Rosanne Cash on Facebook: "Do NOT Tell Me She 'Should Have Had a Gun.'"
Dear Followers and Likers-- if you can't maintain basic courtesy on my page, please allow me to show you the door. This is my page and I do have a right to my beliefs and convictions, as all of you do. I was raised to have the courage to stand behind those convictions and it's too late in life for me to sacrifice my integrity by keeping the most passionate of them secret. Those who tell me to 'stay out of politics and stick to music', or, in other words 'keep your mouth shut' are perhaps so obsessed with the Second Amendment that they haven't noticed the First.

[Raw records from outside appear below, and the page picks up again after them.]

/-- Every operand of a command lies in its range. -/
def Instr.wellFormed : Instr → Bool
  | .powerOnReset _ => true
  | .bootWatchdogExpiry _ => true
  | .bayStart _ _ _ => true
  | .resetNAssert => true
  | .supplyDipStart _ mv => okMv mv
  | .dipRidden => true
  | .dipTimeLimit => true
  | .supplyResetLevel _ mv => okMv mv
  | .fixedSupervisorTrip => true
  | .harbourFlushEnd => true
  | .managementWatchdogExpiry => true
  | .junctionOverTemperature sensor _ => okSensor sensor
  | .thermalHarbourRecovery => true
  | .cctempReached sensor _ => okSensor sensor
  | .thermalThrottleRelease sensor _ => okSensor sensor
  | .holdupOkFall => true
  | .holdupOkRise _ => true
  | .startSelfTest _ value _ => ok32 value
  | .holdupSelfTestEnd _ => true
  | .holdupSelfTestInterval _ => true
  | .holdupChargeWaitExpiry => true
  | .perstNAssert _ => true
  | .perstNRelease _ => true
  | .controllerEnable _ _ _ _ _ => true
  | .ccEnClear _ => true
  | .functionLevelReset _ => true
  | .hotReset _ => true
  | .linkDown _ => true
  | .shutdownNotification _ => true
  | .sqTailDoorbell _ qid tail => okId qid && okId tail
  | .cqHeadDoorbell _ qid head => okId qid && okId head
  | .commandFetch _ sq cid _ _ => okId sq && okId cid
  | .fetchError _ sq => okId sq
  | .commandDispatch e => okEnv e
  | .registerWrite _ => true
  | .createIoSq src qid _ cqid _ => okSrc src && okId qid && okId cqid
  | .createIoCq src qid _ iv => okSrc src && okId qid && okId iv
  | .deleteIoSq src qid => okSrc src && okId qid
  | .deleteIoCq src qid => okSrc src && okId qid
  | .getLogPage src lid nsid _ _ _ => okSrc src && okByte lid && ok32 nsid
  | .identify src cns nsid cntid csi => okSrc src && okByte cns && ok32 nsid && okId cntid && okByte csi
  | .abort src sq cid => okSrc src && okId sq && okId cid
  | .setFeaturesPowerManagement src ps => okSrc src && okPower ps
  | .setFeaturesVolatileWriteCache src _ _ => okSrc src
  | .setFeaturesNumberOfQueues src _ _ => okSrc src
  | .setFeaturesArbitration src _ => okSrc src
  | .setFeaturesTemperatureThreshold src _ => okSrc src
  | .setFeaturesInterruptCoalescing src _ => okSrc src
  | .setFeaturesInterruptVectorConfig src _ => okSrc src
  | .setFeaturesAsyncEventConfig src _ => okSrc src
  | .setFeaturesTimestamp src ms => okSrc src && ok64 ms
  | .setFeaturesFdp src nsid fid _ _ _ => okSrc src && ok32 nsid && okByte fid
  | .getFeatures src fid nsid _ => okSrc src && okByte fid && ok32 nsid
  | .asyncEventRequest src => okSrc src
  | .namespaceCreate src _ => okSrc src
  | .namespaceDelete src nsid => okSrc src && ok32 nsid
  | .namespaceAttach src nsid _ => okSrc src && ok32 nsid
  | .namespaceDetach src nsid _ => okSrc src && ok32 nsid
  | .firmwareImageDownload src _ _ => okSrc src
  | .firmwareCommitStore src _ _ _ => okSrc src
  | .firmwareCommitActivate src _ _ => okSrc src
  | .formatNvm src nsid _ _ _ _ => okSrc src && ok32 nsid
  | .formatComplete => true
  | .sanitizeBlockErase src => okSrc src
  | .sanitizeCryptoErase src => okSrc src
  | .sanitizeExitFailureMode src => okSrc src
  | .sanitizeComplete => true
  | .dictionaryRead src nsid index sub _ _ _ => okSrc src && ok32 nsid && okId index && okByte sub
  | .dictionaryWrite src nsid index sub _ _ _ => okSrc src && ok32 nsid && okId index && okByte sub
  | .flush src nsid => okSrc src && ok32 nsid
  | .write src e nsid slba blks _ _ _ => okSrc src && okEnv e && ok32 nsid && ok64 slba && okBlks blks
  | .read src e nsid slba n _ _ => okSrc src && okEnv e && ok32 nsid && ok64 slba && okCount n
  | .writeZeroes src e nsid slba n _ _ => okSrc src && okEnv e && ok32 nsid && ok64 slba && okCount n
  | .datasetManagement src nsid _ _ => okSrc src && ok32 nsid
  | .reservationRegister src nsid _ _ _ _ _ => okSrc src && ok32 nsid
  | .reservationAcquire src nsid _ _ _ _ _ => okSrc src && ok32 nsid
  | .reservationReport src nsid => okSrc src && ok32 nsid
  | .reservationRelease src nsid _ _ _ _ => okSrc src && ok32 nsid
  | .zoneOpen src nsid slba _ => okSrc src && ok32 nsid && ok64 slba
  | .zoneClose src nsid slba _ => okSrc src && ok32 nsid && ok64 slba
  | .zoneFinish src nsid slba _ => okSrc src && ok32 nsid && ok64 slba
  | .zoneReset src nsid slba _ => okSrc src && ok32 nsid && ok64 slba
  | .zoneOffline src nsid slba _ => okSrc src && ok32 nsid && ok64 slba
  | .setZoneDescriptorExtension src nsid slba => okSrc src && ok32 nsid && ok64 slba
  | .zoneManagementReceive src nsid slba _ _ _ => okSrc src && ok32 nsid && ok64 slba
  | .zoneAppend src e nsid zslba blks _ _ => okSrc src && okEnv e && ok32 nsid && ok64 zslba && okBlks blks
  | .zoneArchive src nsid zslba _ tag _ => okSrc src && ok32 nsid && ok64 zslba && okId tag
  | .archiveCancel src nsid zslba _ _ => okSrc src && ok32 nsid && ok64 zslba
  | .zoneRecall src nsid zslba obj _ => okSrc src && ok32 nsid && ok64 zslba && ok64 obj
  | .archiveQuery src nsid key _ _ numd _ => okSrc src && ok32 nsid && ok64 key && ok32 numd
  | .queuePoolSplitWrite _ sub value => okByte sub && ok32 value
  | .tenantTableWrite _ sub _ => okByte sub
  | .budgetWrite _ sub value => okByte sub && ok32 value
  | .profileSelect _ value => ok32 value
  | .budgetPeriodBoundary => true
  | .flashOperationStart port die op cls _ _ _ _ => okVolume port && okDie die && okOp op && okClass cls
  | .programRowDispatch nsid _ mem => ok32 nsid && okHits mem
  | .flashStatusPoll port die _ => okVolume port && okDie die
  | .flashOperationTimeout port die => okVolume port && okDie die
  | .programSuspend port die => okVolume port && okDie die
  | .programResume port die => okVolume port && okDie die
  | .stagedDataMigrate nsid _ => ok32 nsid
  | .refreshRelocation nsid _ pos _ _ => ok32 nsid && okPos pos
  | .wearMove port die _ => okVolume port && okDie die
  | .readCountCheckpoint => true
  | .memberRebuild nsid _ pos => ok32 nsid && okPos pos
  | .coldStartReads port die bin _ _ => okVolume port && okDie die && okBin bin
  | .cellModeWrite _ value => ok32 value
  | .tierFormatComplete _ => true
  | .volumeAdopt _ port => okVolume port
  | .adoptionComplete port _ => okVolume port
  | .volumeRetire _ port => okVolume port
  | .retirementComplete port => okVolume port
  | .mapRegionRebuildComplete _ => true
  | .bucketLeak m => okBucket m
  | .bucketClear _ value => ok32 value
  | .bucketSettingsWrite _ sub value => okByte sub && ok32 value
  | .soundingPatrol _ _ hits => okHits hits
  | .flashPatrol nsid _ pos bin _ _ _ _ => ok32 nsid && okPos pos && okBin bin
  | .scratchpadCarveOut _ value => ok32 value
  | .cacheClean _ _ => true
  | .cacheInvalidate _ _ => true
  | .cacheCleanAndInvalidate _ _ => true
  | .startSetNow _ value => ok32 value
  | .planBuildStart mem => okHits mem
  | .planSeal => true
  | .planRebuild sid => ok32 sid
  | .planDigestCheck sid _ => ok32 sid
  | .setBoundary => true
  | .rowStage _ _ mem => okHits mem
  | .rowStart _ => true
  | .frameDecision _ _ _ => true
  | .writeResume _ => true
  | .replacementStart => true
  | .replacementPacingWindow => true
  | .reconstructRequest _ value => ok32 value
  | .reconstructionComplete _ => true
  | .reallocation _ _ _ _ => true
  | .resynchronisation _ lead _ _ _ _ => okLead lead
  | .recallDiscIdentify _ lead => okLead lead
  | .recallRead obj frames => ok64 obj && okDiscFrames frames
  | .opc _ layer _ => okLayer layer
  | .strategyTableWrite _ index sub _ => okId index && okByte sub
  | .discFrameDecode _ _ _ _ => true
  | .ladderStep2Revolution _ _ => true
  | .pqReconstruct _ _ _ _ _ => true
  | .channelStatisticsClear _ _ value => ok32 value
  | .spotSampleCell _ cell => okCell cell
  | .servoCell _ cell => okCell cell
  | .statusCell _ cell => okCell cell
  | .linkTraining _ reads _ _ _ => okReads reads
  | .trainingTimeout _ => true
  | .linkRetrain _ reads _ _ _ => okReads reads
  | .registerAckTimeout _ => true
  | .cwFltNLow _ _ => true
  | .causewayClear _ _ value => ok32 value
  | .windowClose _ _ => true
  | .wedgeCommit _ _ => true
  | .acquireLock _ _ => true
  | .eventFire _ => true
  | .encoderCount _ _ _ _ => true
  | .timebaseClear _ _ value => ok32 value
  | .engineCycleBoundary _ _ => true
  | .loopOverrun _ _ => true
  | .coefficientCommit _ value => ok32 value
  | .scheduleWrite _ _ => true
  | .focusCapture _ layer => okLayer layer
  | .captureSettleTimeout _ => true
  | .layerJump _ layer => okLayer layer
  | .seek _ row => okInt32 row
  | .writeModeEntry _ => true
  | .servoCalibration _ cal layer _ => okCal cal && okLayer layer
  | .servoCountsClear _ _ value => ok32 value
  | .spindleStart7200 _ _ => true
  | .spindleStart9600 _ _ => true
  | .spindleBrake _ _ => true
  | .spindleCoast _ _ => true
  | .spindleStartAtSpeed _ _ => true
  | .spindleWatchEnd _ seen => okWatch seen
  | .forcedCommutation _ _ _ _ => true
  | .startTimeout _ => true
  | .brakeCheck _ seen => okWatch seen
  | .brakeEnd _ => true
  | .zeroCrossing _ c => okCrossing c
  | .commutation _ => true
  | .missedWindow _ => true
  | .spindleRetry _ => true
  | .spindleRunning _ => true
  | .speedLimited _ => true
  | .coastObservationTimeout _ => true
  | .spindleCountsClear _ _ value => ok32 value
  | .stepTimer _ which => okWhich which
  | .chopperOffsetUpdate _ which _ _ => okWhich which
  | .sledHome _ _ => true
  | .sledPark _ _ => true
  | .sledStop _ _ => true
  | .sledDeEnergise _ _ => true
  | .sledTargetPosition _ _ value => okInt32 value
  | .loaderOpen _ _ => true
  | .loaderClamp _ _ => true
  | .loaderStop _ _ => true
  | .collimatorHome _ _ => true
  | .collimatorStop _ _ => true
  | .barrierLoss => true
  | .barrierRetrain _ _ => true
  | .driveSupplyCrossing level mv => okSupplyLevel level && okMv mv
  | .driveSupplyRecovery level mv => okSupplyLevel level && okMv mv
  | .coilCurrentLimit _ coil => okCoil coil
  | .coilRetry _ coil => okCoil coil
  | .coilRetryEpisodeEnd _ coil => okCoil coil
  | .coilRmsThreshold _ coil => okCoil coil
  | .aggregateCoilLimit => true
  | .aggregateCoilRepeat => true
  | .drvEnLow _ => true
  | .drvEnHigh _ => true
  | .driveSideFault _ _ bridge => okBridge bridge
  | .faultClear _ _ value => ok32 value
  | .bayRestart _ _ _ _ => true
  | .enterBayHarbour _ _ => true
  | .calibrationRequest _ _ value _ => ok32 value
  | .bayEnableWrite _ _ value _ => ok32 value
  | .sdoDownload index sub _ _ _ _ => okId index && okByte sub
  | .sdoUpload index sub _ => okId index && okByte sub
  | .sdoInformation kind index sub => okKind kind && okId index && okByte sub
  | .segmentedTransferTimeout => true
  | .benchRead frame => okFrame frame
  | .benchWrite frame => okFrame frame
  | .benchAnswer => true
  | .benchHarbour frame => okFrame frame
  | .benchReset frame => okFrame frame
  | .benchNorRead frame => okFrame frame
  | .benchNorErase frame => okFrame frame
  | .benchNorProgram frame => okFrame frame
  | .benchReboot frame _ => okFrame frame
  | .restoreDefaults _ value => ok32 value
  | .lockNow _ value => ok32 value
  | .lockPoint => true
  | .libraryOpenLoader _ seq => okByte seq
  | .libraryClamp _ seq => okByte seq
  | .libraryStopLoader _ seq => okByte seq
  | .libraryAnswerLoaded _ seq lead => okByte seq && okLead lead
  | .libraryAnswerUnloaded _ seq => okByte seq
  | .libraryAnswerUnavailable _ seq => okByte seq
  | .libraryRequestTimeout _ => true
  | .blankRequestRetry _ => true
  | .unloadRepost _ => true
  | .discInserted _ lead => okLead lead
  | .ethercatStateChange st _ => okEcat st
  | .pdoWatchdogExpiry => true
  | .adminArm _ value => ok32 value
  | .armWindowExpiry => true
  | .adminRequestFormat _ nsid _ _ => ok32 nsid
  | .adminRequestSanitize _ nsid _ _ => ok32 nsid
  | .adminRequestNamespaceDelete _ nsid _ _ => ok32 nsid
  | .adminPolicyChange _ value => ok32 value
  | .adoptTier _ value => ok32 value
  | .powerHandshakeDelay => true
  | .powerWake _ => true
  | .policyIdleTimer => true
  | .shoalWatchCycle mv12 mvField temps _ _ _ => okMv mv12 && okMv mvField && okTemps temps
  | .msixCoalesceTimer => true
  | .emergencyMessageSent => true
  | .pcieLinkUp _ _ _ _ _ => true
  | .ethercatPortLinkChange _ _ => true
  | .discRemoved _ => true
  | .temperatureThresholdCrossing sensor _ => okSensor sensor
  | .spdmRequest _ _ => true
  | .retentionAgeReached nsid _ pos => ok32 nsid && okPos pos
  | .laserFaultClear _ => true
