-- ==== Sys2Proof/Tests/Slice0.lean ====
section
/-! SUPPORT. Tests: what each statement asks for is met by a small state, and the command has its effect there. -/

namespace Sys2Proof.Tests

set_option Elab.async false
set_option maxRecDepth 8192

open Sys2Proof Sys2Proof.Machine

/-- The state after a command. -/
def after (c : Instr) (s : State) : State :=
  match exec c s with
  | .next t => t
  | _ => s

/-! ### PowerOnRuns -/

def imgA : FwImage := { signatureOk := true, product := 0x1664, version := 3 }
def wBoot : Boot := { straps := 1 }
def wSlot : FwSlot := { image := some imgA, everReady := true }
def wSlots : State := { fw := { slot1 := wSlot, slot2 := wSlot, active := 1, booted := 1, watchdog := true } }

theorem test_powerOn :
    imageFault wSlots imgA = 0 ∧
    tornCells wSlots.part.arCells = [] ∧
    (after (.powerOnReset wBoot) wSlots).phase = .running ∧
    (after (.powerOnReset wBoot) wSlots).ports = 2 := by
  decide +kernel

theorem test_powerOn_recovery :
    (after (.powerOnReset wBoot) State.reset).phase = .bootRecovery := by
  decide +kernel

theorem test_bootWatchdog :
    (after (.bootWatchdogExpiry wBoot) wSlots).phase = .running ∧
    (after (.bootWatchdogExpiry wBoot) wSlots).fw.booted = 2 := by
  decide +kernel

/-! ### HarbourCauses -/

def wRun : State := { phase := .running }
def wDip : State := { phase := .running, sup := { dip := true } }
def wHarbour : State := { phase := .harbour, harbourCause := 5, sup := { flushing := true, resetN := true } }

theorem test_harbour_causes :
    (after .dipTimeLimit wDip).harbourCause = 3 ∧
    (after (.supplyResetLevel .core 660) wRun).harbourCause = 2 ∧
    (after .fixedSupervisorTrip wRun).harbourCause = 4 ∧
    (after .managementWatchdogExpiry wRun).harbourCause = 8 ∧
    (after (.junctionOverTemperature 1 1250) wRun).harbourCause = 5 ∧
    (after .resetNAssert wRun).harbourCause = 7 := by
  decide +kernel

theorem test_harbour_again :
    (after .fixedSupervisorTrip wHarbour).harbourCause = 5 ∧
    ((harbourCommit 8 wRun).evt.log.map fun r => (r.ev, r.cause)) = [(2, 8)] := by
  decide +kernel

/-! ### HarbourEnds -/

theorem test_harbour_ends :
    resetCause 5 = false ∧
    wHarbour.sup.resetN = true ∧
    (after .harbourFlushEnd wHarbour).phase = .harbour ∧
    (after .harbourFlushEnd wHarbour).sup.flushing = false := by
  decide +kernel

theorem test_harbour_resets :
    (after .harbourFlushEnd { wHarbour with harbourCause := 1 }).phase = .held ∧
    (after .thermalHarbourRecovery { wHarbour with sup := { flushing := false } }).phase = .held ∧
    (after .resetNAssert { phase := .starting }).phase = .held := by
  decide +kernel

/-! ### HoldupCommands -/

def wUp : State := { phase := .running, sup := { holdupOk := true } }
def wVol : Vol := { port := 0, st := .inService, dies := [{ inService := true, blocks := 60, planes := 4, pages := 1536, zoneBlocks := 40, spare := 3, spareInit := 3 }] }
def wTest : State :=
  { phase := .running, sup := { holdupOk := true, testing := true, v0 := 1400000 }, flash := { vols := [wVol] } }
def wDoor : State := { wUp with doors := { ecat := .op } }
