/-- An event of an enabled bay is reported, and changes nothing more of the bay and the stores (R475, R504). -/
theorem BayReported.raiseBay {off : Nat} (h : BayReported b z s u) (hoff : off < 10) (cause : Nat) (data : List Nat) (hactive : Active s)
    (hon : Machine.bayEnabled s b = true) (hfitted : z.fitted = (bayAt s b).fitted) :
    let t := raiseBay b off cause data u
    HasEvent (bayEvent b off) cause data t ∧ BayReported b z s t := by
  have hallowed : eventAllowed u (bayEvent b off) = true := (eventAllowed_bay hoff).trans ((h.bayEnabled hfitted).trans hon)
  obtain ⟨rfl, ⟨hothers, hpart, hfw, hhs, hflash, hebb⟩, hpwr, hdoors⟩ := h
  obtain ⟨hbays, hpart', hfw', hhs', hflash', hebb'⟩ := raiseBay_keeps (b := b) (s := u) off cause data
  obtain ⟨_, _, hdoors', _, hpwr', _⟩ := raise_drive (bayEvent b off) cause data u
  obtain ⟨_, hps⟩ := hactive
  exact ⟨raise_hasEvent cause data hallowed (by rw [hpwr]; omega), hbays b,
    ⟨fun x hx => (hbays x).trans (hothers x hx), hpart'.trans hpart, hfw'.trans hfw, hhs'.trans hhs, hflash'.trans hflash,
      hebb'.trans hebb⟩, hpwr'.trans hpwr, hdoors'.trans hdoors⟩

/-- The Causeway error of a bay whose gate is low (R339). -/
theorem BayReported.causewayError (h : BayReported b z s u) (cause : Nat) (hactive : Active s) (hon : Machine.bayEnabled s b = true)
    (hfitted : z.fitted = (bayAt s b).fitted) (hgate : z.cway.wg = false) :
    let t := causewayError b cause u
    HasEvent (bayEvent b 7) cause (evBytes 2 z.cway.faults.toNat) t ∧ BayReported b z s t := by
  have hreported := h.raiseBay (off := 7) (by decide) cause (evBytes 2 z.cway.faults.toNat) hactive hon hfitted
  obtain ⟨rfl, _⟩ := h
  rw [causewayError_gateLow cause hgate]
  exact hreported

end

/-! ### Register writes (R328) -/

/-- d is c but for the register writes that are outstanding and that wait. -/
def Cway.SentOnly (c d : Cway) : Prop :=
  d = { c with regSeq := d.regSeq, regOut := d.regOut, regQueue := d.regQueue }

theorem Cway.SentOnly.trans {c d e : Cway} (h : c.SentOnly d) (h' : d.SentOnly e) : c.SentOnly e :=
  Eq.trans h' (congrArg (fun x : Cway => { x with regSeq := e.regSeq, regOut := e.regOut, regQueue := e.regQueue }) h)

theorem Cway.write_sentOnly (addr v : Nat) (c : Cway) : c.SentOnly (c.write addr v) := by
  unfold Cway.write
  split
  · rfl
  · rfl

/-- With no write outstanding the first of two goes out and the second waits. -/
theorem Cway.write_write {c : Cway} (hout : c.regOut = none) (a v a' v' : Nat) :
    (c.write a v).write a' v' =
      { c with regSeq := (c.regSeq + 1) % 256, regOut := some (a, v, 1), regQueue := c.regQueue ++ [(a', v')] } := by
  have hfirst : c.write a v = { c with regSeq := (c.regSeq + 1) % 256, regOut := some (a, v, 1) } := if_pos (by rw [hout]; rfl)
  rw [hfirst]
  exact if_neg Bool.false_ne_true

/-- The writes of step 7 of Table 9.13 are register writes alone. -/
theorem Cway.firstWrites_sentOnly (power : Nat) (c : Cway) : c.SentOnly (c.firstWrites power) :=
  (((write_sentOnly ..).trans (write_sentOnly ..)).trans (write_sentOnly ..)).trans (write_sentOnly ..)

/-! ### A link comes up (R335, R336, R338) -/

/-- A bay's link is up with an identity block, to a head of the serial given (Table 9.13, R338). -/
structure Bay.LinkIsUp (identity : List Byte) (us delay power : Nat) (serial : List Byte) (z : Bay) : Prop where
  state : z.cway.state = 2
  identity : z.cway.identity = identity
  trainTime : z.cway.trainTime = us
  readPower : z.cway.readPower = power
  spotMask : z.cway.spotMask = 0xF0
  serial : z.cway.serial = serial
  retraining : z.cway.retraining = false
  delay : z.tb.delay = delay

/-- What the report of an event rests on, and the count of retrains, are the same of two bays. -/
def Bay.ReportsAs (y z : Bay) : Prop :=
  z.fitted = y.fitted ∧ z.cway.faults = y.cway.faults ∧ z.cway.retrains = y.cway.retrains

/-- The bay of a head front end with another serial (R286, R338, R399). -/
def newHeadBay (serial : List Byte) (y : Bay) : Bay :=
  { y.stale with
    cway := { y.cway with serial := serial, newHead := true }
    chan := { y.chan with opcAt := List.replicate 24 none, opcDue := true, rejects := List.replicate 24 0 } }

section
variable {b : BayId} {s u : State} {y z : Bay} {identity : List Byte} {us delay power : Nat} {serial : List Byte}
  {reads sets : List (List Byte)}

theorem Bay.LinkIsUp.newHead {known : List Byte} (h : z.LinkIsUp identity us delay power known) :
    (newHeadBay serial z).LinkIsUp identity us delay power serial :=
  { h with serial := rfl }

/-- A link that comes up is a change of its bay; a serial other than the recorded one is that of a new head (R335, R338). -/
theorem linkUp_modBay (b : BayId) (identity : List Byte) (us delay : Nat) (s : State) :
    ∃ f : Bay → Bay,
      (∀ y : Bay, (f y).LinkIsUp identity us delay (num s 0x2830 6) y.cway.serial ∧ y.ReportsAs (f y)) ∧
      linkUp b identity us delay s =
        if identitySerial identity = (bayAt s b).cway.serial then modBay b f s
        else newHead b (identitySerial identity) (modBay b f s) := by
  refine ⟨_, fun y => ?_, rfl⟩
  have hsent := Cway.firstWrites_sentOnly (num s 0x2830 6)
  exact ⟨⟨(congrArg Cway.state (hsent _) :), (congrArg Cway.identity (hsent _) :), (congrArg Cway.trainTime (hsent _) :),
    (congrArg Cway.readPower (hsent _) :), (congrArg Cway.spotMask (hsent _) :), (congrArg Cway.serial (hsent _) :),
    (congrArg Cway.retraining (hsent _) :), rfl⟩, rfl, (congrArg Cway.faults (hsent _) :), (congrArg Cway.retrains (hsent _) :)⟩

theorem linkUp_known (h : BayReported b y s u) (hserial : identitySerial identity = y.cway.serial) :
    ∃ z, z.LinkIsUp identity us delay (num s 0x2830 6) (identitySerial identity) ∧ y.ReportsAs z ∧
      BayReported b z s (linkUp b identity us delay u) ∧ (linkUp b identity us delay u).evt = u.evt := by
  obtain ⟨f, hf, heq⟩ := linkUp_modBay b identity us delay u
  obtain ⟨hup, hsame⟩ := hf y
  have hbay := h.modBay f
  rw [h.num_eq, ← hserial] at hup
  obtain ⟨rfl, _⟩ := h
  rw [heq, if_pos hserial]
  exact ⟨_, hup, hsame, hbay, rfl⟩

I have as much concern for the safety of my children as any mother alive and if that makes me 'political', so be it. I don't hurl insults because I think some of you have a bewildering attachment to military-grade weapons and a refusal to consider mandatory background checks. I'd appreciate the same civility.
For ten years, I was on the board of PAX- an organization whose sole purpose was to prevent gun violence among children. (PAX merged with Brady Campaign to Prevent Gun Violence several years ago.) After ten years of meeting grief-stricken parents of children killed by guns, I had to quit. I couldn't take the endless parade of innocent people with shattered lives. It was eating at my soul.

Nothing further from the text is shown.